HOW TO COMPLETE THIS TASK: Read the lines below, and copy any that contain the string "side".

* * *

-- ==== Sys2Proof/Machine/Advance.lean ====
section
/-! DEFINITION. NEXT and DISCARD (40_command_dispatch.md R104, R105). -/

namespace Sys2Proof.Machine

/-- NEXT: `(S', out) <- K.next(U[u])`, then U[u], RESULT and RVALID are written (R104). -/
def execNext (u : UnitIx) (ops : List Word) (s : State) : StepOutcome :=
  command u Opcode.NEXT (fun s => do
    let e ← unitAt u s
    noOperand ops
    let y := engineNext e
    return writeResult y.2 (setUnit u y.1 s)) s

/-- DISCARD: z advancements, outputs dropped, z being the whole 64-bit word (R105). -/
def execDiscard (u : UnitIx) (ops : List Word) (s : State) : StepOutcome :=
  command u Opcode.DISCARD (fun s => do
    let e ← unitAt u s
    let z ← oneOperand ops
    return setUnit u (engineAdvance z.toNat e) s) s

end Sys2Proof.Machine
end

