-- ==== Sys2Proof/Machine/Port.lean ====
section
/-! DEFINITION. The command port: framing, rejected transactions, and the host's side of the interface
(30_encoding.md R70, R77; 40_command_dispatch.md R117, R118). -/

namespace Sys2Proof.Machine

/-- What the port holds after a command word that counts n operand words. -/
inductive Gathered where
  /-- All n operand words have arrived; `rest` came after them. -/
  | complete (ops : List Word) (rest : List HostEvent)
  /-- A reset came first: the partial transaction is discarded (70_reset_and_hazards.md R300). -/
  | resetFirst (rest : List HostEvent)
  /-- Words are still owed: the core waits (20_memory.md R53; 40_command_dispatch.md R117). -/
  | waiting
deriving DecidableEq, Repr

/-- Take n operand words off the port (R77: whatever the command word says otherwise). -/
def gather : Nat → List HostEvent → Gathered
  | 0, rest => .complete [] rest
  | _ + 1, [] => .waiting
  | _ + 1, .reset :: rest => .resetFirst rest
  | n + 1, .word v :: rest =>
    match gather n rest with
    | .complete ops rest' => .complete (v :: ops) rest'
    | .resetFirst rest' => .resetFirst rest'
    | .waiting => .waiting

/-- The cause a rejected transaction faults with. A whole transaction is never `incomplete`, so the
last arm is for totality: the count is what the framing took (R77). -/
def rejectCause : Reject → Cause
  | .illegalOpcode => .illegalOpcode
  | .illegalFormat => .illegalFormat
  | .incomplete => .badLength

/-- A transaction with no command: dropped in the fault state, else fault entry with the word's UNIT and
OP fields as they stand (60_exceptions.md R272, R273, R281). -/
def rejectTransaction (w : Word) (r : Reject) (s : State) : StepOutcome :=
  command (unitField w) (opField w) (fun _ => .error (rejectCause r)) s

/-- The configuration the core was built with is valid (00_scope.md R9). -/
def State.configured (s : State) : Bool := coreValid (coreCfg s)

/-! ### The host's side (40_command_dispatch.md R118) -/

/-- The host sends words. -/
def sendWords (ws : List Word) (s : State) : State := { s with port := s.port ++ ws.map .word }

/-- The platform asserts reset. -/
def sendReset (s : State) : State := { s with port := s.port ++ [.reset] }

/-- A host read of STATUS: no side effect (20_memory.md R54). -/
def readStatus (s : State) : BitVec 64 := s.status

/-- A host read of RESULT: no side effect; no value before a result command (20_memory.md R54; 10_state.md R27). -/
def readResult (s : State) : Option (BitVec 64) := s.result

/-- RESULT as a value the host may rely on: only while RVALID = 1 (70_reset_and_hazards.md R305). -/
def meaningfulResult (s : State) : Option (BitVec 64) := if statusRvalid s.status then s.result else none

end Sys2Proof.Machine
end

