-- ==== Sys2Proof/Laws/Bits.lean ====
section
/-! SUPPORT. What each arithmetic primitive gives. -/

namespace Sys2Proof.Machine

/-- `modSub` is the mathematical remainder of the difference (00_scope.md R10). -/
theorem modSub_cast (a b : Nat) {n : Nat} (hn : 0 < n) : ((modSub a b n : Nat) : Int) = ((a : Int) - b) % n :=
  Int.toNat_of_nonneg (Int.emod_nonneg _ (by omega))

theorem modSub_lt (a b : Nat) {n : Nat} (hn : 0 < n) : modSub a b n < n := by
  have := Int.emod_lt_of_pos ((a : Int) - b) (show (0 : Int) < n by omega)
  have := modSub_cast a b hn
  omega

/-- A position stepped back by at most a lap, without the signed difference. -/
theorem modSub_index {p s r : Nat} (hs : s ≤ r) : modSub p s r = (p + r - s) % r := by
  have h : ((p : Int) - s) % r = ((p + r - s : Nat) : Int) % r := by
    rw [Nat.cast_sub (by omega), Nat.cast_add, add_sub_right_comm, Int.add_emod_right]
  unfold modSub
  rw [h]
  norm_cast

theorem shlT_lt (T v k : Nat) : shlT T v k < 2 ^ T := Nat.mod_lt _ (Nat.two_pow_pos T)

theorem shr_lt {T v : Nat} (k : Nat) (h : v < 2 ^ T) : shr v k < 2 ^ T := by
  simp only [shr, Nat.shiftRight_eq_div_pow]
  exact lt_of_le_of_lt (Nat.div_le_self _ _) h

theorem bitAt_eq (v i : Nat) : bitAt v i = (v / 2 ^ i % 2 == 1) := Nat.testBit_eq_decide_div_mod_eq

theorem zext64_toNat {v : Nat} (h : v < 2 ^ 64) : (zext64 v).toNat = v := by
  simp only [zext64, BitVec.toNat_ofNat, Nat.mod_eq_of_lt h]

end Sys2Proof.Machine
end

* * *

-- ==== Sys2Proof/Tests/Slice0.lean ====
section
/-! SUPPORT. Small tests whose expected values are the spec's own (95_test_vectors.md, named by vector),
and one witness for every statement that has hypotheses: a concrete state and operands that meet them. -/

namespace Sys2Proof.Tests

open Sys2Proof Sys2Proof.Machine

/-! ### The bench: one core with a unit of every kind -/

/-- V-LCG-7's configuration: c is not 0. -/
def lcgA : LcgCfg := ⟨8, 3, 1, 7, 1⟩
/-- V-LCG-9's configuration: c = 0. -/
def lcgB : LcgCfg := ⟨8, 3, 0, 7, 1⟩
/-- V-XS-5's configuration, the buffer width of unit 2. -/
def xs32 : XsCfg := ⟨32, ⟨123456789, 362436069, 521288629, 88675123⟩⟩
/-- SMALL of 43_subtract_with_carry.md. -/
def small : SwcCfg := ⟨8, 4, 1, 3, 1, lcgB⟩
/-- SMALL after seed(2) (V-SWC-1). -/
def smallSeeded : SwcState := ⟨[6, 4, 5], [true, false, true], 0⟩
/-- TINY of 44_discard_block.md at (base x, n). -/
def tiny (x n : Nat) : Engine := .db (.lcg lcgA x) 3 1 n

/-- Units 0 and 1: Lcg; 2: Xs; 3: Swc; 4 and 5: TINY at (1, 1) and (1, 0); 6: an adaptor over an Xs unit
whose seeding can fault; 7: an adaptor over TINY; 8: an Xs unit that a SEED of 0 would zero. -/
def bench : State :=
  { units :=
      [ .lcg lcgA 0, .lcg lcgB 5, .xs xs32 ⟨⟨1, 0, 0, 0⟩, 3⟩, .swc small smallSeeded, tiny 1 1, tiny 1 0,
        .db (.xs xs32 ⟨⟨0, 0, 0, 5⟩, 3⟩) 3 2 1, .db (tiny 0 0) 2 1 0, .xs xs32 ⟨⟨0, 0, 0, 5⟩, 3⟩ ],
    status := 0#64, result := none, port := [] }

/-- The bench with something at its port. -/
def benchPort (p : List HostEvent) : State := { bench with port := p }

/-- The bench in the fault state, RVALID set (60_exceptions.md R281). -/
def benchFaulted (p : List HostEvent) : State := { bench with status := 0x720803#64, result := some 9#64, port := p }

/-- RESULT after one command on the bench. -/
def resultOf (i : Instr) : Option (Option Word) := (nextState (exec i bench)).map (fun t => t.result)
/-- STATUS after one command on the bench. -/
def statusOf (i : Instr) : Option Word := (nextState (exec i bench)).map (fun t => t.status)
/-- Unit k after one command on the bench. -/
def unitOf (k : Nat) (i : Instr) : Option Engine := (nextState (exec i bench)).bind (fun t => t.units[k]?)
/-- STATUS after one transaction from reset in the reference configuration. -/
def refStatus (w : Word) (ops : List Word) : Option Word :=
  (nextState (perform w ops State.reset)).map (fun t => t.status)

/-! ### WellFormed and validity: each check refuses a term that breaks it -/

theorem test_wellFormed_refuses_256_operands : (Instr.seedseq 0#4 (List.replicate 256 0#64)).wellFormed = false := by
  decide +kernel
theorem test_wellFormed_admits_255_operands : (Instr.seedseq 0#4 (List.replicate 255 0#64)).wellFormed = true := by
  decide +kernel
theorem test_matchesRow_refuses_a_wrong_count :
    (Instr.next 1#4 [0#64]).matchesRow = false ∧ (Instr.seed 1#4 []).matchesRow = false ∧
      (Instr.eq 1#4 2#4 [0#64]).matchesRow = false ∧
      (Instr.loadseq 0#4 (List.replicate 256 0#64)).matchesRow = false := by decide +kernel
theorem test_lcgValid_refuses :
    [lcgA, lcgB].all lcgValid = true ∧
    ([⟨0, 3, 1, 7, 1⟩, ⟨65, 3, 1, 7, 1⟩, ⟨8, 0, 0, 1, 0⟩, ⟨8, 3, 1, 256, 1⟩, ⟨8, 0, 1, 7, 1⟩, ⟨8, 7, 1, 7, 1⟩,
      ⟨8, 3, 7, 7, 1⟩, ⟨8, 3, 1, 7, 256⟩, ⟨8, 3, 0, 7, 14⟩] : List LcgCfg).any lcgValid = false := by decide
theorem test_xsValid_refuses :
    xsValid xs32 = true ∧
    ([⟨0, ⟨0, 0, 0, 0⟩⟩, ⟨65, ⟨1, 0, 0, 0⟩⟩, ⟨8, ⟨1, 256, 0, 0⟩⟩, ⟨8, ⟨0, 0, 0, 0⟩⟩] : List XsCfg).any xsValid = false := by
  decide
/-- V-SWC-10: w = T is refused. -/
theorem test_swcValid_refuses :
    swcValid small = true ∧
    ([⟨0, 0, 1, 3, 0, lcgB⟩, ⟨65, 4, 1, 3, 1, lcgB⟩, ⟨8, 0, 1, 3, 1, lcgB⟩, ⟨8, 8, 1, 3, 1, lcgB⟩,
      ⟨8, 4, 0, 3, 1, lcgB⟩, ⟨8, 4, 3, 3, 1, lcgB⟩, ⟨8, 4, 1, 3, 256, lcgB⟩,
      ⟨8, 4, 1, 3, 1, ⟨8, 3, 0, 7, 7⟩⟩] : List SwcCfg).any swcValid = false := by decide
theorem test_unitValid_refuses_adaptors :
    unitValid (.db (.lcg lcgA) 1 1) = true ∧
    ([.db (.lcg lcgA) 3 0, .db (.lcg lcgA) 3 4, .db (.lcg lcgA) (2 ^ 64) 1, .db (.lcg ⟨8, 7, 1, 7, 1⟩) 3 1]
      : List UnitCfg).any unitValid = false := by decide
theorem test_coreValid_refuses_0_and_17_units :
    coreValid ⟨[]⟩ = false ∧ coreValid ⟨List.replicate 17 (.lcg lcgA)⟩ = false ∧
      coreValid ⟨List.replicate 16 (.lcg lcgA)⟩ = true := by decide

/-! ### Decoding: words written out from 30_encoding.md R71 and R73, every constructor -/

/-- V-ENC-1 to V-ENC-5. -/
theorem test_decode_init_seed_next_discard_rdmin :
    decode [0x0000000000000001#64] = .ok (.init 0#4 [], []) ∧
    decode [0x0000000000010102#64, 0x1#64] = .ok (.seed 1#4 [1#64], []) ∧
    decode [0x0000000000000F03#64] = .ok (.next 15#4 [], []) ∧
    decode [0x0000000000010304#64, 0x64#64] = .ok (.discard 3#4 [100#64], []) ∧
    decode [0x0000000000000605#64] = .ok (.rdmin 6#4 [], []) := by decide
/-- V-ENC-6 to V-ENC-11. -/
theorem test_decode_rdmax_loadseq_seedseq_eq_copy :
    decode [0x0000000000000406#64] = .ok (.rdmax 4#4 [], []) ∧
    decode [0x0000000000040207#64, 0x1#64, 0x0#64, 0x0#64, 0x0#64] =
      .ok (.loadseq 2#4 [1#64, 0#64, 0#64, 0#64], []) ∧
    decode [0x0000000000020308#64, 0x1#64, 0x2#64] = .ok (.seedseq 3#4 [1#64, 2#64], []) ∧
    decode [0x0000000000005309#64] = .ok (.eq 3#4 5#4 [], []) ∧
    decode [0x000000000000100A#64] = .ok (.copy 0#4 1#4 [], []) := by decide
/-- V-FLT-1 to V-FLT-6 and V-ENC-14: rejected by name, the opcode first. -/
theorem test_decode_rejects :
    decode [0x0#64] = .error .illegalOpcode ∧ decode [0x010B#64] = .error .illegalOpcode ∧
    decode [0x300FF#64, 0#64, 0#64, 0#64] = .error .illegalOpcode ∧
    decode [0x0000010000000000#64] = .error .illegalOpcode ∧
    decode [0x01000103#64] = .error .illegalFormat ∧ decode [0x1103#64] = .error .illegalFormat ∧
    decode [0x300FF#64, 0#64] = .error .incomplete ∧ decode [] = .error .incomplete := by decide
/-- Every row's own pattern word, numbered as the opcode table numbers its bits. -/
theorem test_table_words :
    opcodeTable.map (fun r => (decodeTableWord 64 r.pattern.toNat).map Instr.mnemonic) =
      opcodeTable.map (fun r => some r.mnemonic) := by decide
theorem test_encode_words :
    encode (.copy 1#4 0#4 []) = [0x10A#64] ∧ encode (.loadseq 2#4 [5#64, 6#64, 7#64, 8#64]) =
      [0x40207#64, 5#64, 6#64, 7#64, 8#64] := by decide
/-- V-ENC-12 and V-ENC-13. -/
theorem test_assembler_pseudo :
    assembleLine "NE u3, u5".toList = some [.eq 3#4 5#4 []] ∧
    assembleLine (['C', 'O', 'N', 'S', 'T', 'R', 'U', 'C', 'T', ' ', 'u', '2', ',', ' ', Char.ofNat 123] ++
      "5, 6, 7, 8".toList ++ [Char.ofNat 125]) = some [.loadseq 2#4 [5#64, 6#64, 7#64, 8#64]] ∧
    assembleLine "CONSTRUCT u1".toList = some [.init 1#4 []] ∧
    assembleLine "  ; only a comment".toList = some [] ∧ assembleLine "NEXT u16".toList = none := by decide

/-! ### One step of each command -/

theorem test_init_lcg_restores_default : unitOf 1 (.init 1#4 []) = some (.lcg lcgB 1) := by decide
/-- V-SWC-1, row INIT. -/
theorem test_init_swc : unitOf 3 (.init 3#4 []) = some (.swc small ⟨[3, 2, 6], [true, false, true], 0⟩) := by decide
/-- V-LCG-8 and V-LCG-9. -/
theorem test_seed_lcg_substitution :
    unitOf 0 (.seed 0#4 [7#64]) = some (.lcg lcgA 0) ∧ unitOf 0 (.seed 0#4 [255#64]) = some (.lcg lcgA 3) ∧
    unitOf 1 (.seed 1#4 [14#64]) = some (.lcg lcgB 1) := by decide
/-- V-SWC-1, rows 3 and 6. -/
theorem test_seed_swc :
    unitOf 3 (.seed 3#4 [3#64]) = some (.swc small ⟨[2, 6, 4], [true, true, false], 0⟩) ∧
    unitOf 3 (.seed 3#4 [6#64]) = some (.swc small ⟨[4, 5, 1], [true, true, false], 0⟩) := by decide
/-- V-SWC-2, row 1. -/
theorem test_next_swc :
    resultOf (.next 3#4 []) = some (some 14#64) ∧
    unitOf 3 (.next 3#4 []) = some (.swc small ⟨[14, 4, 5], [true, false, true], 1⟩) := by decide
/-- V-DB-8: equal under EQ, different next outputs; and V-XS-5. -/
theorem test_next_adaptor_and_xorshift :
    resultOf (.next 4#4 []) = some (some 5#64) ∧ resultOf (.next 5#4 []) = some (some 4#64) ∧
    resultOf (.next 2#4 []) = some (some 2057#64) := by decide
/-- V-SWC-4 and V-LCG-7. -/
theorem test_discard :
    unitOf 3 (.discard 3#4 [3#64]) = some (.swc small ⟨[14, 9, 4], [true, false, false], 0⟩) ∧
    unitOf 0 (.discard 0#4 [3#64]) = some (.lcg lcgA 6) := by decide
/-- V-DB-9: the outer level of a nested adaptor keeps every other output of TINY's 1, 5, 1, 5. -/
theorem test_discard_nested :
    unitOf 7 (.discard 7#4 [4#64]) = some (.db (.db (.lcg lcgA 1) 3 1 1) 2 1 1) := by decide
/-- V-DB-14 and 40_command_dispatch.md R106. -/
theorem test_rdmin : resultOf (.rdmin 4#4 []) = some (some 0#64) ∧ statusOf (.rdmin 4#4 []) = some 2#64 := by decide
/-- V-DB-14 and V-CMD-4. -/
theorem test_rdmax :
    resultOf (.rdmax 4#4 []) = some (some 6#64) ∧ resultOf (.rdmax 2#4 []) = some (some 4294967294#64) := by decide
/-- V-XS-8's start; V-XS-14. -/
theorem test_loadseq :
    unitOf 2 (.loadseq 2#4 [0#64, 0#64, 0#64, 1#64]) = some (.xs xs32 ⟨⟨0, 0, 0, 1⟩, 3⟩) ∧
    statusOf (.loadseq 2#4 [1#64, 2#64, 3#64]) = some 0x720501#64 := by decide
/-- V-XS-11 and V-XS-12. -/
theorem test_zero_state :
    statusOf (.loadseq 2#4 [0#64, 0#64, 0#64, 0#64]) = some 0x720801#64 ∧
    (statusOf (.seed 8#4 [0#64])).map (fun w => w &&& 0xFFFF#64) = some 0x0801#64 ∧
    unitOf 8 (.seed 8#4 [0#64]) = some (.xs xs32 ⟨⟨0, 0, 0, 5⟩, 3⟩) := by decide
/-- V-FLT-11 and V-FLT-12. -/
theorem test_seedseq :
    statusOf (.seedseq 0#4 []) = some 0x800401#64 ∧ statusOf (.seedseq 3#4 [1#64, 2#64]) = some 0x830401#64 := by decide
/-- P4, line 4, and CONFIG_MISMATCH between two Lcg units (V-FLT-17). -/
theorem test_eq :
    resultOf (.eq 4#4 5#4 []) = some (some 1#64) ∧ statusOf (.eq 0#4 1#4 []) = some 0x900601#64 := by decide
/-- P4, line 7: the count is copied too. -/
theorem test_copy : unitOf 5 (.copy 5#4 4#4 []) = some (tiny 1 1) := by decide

* * *

ANSWER AREA:
/-! DEFINITION. The command port: framing, rejected transactions, and the host's side of the interface
/-! ### The host's side (40_command_dispatch.md R118) -/
/-- A host read of STATUS: no side effect (20_memory.md R54). -/
/-- A host read of RESULT: no side effect; no value before a result command (20_memory.md R54; 10_state.md R27). -/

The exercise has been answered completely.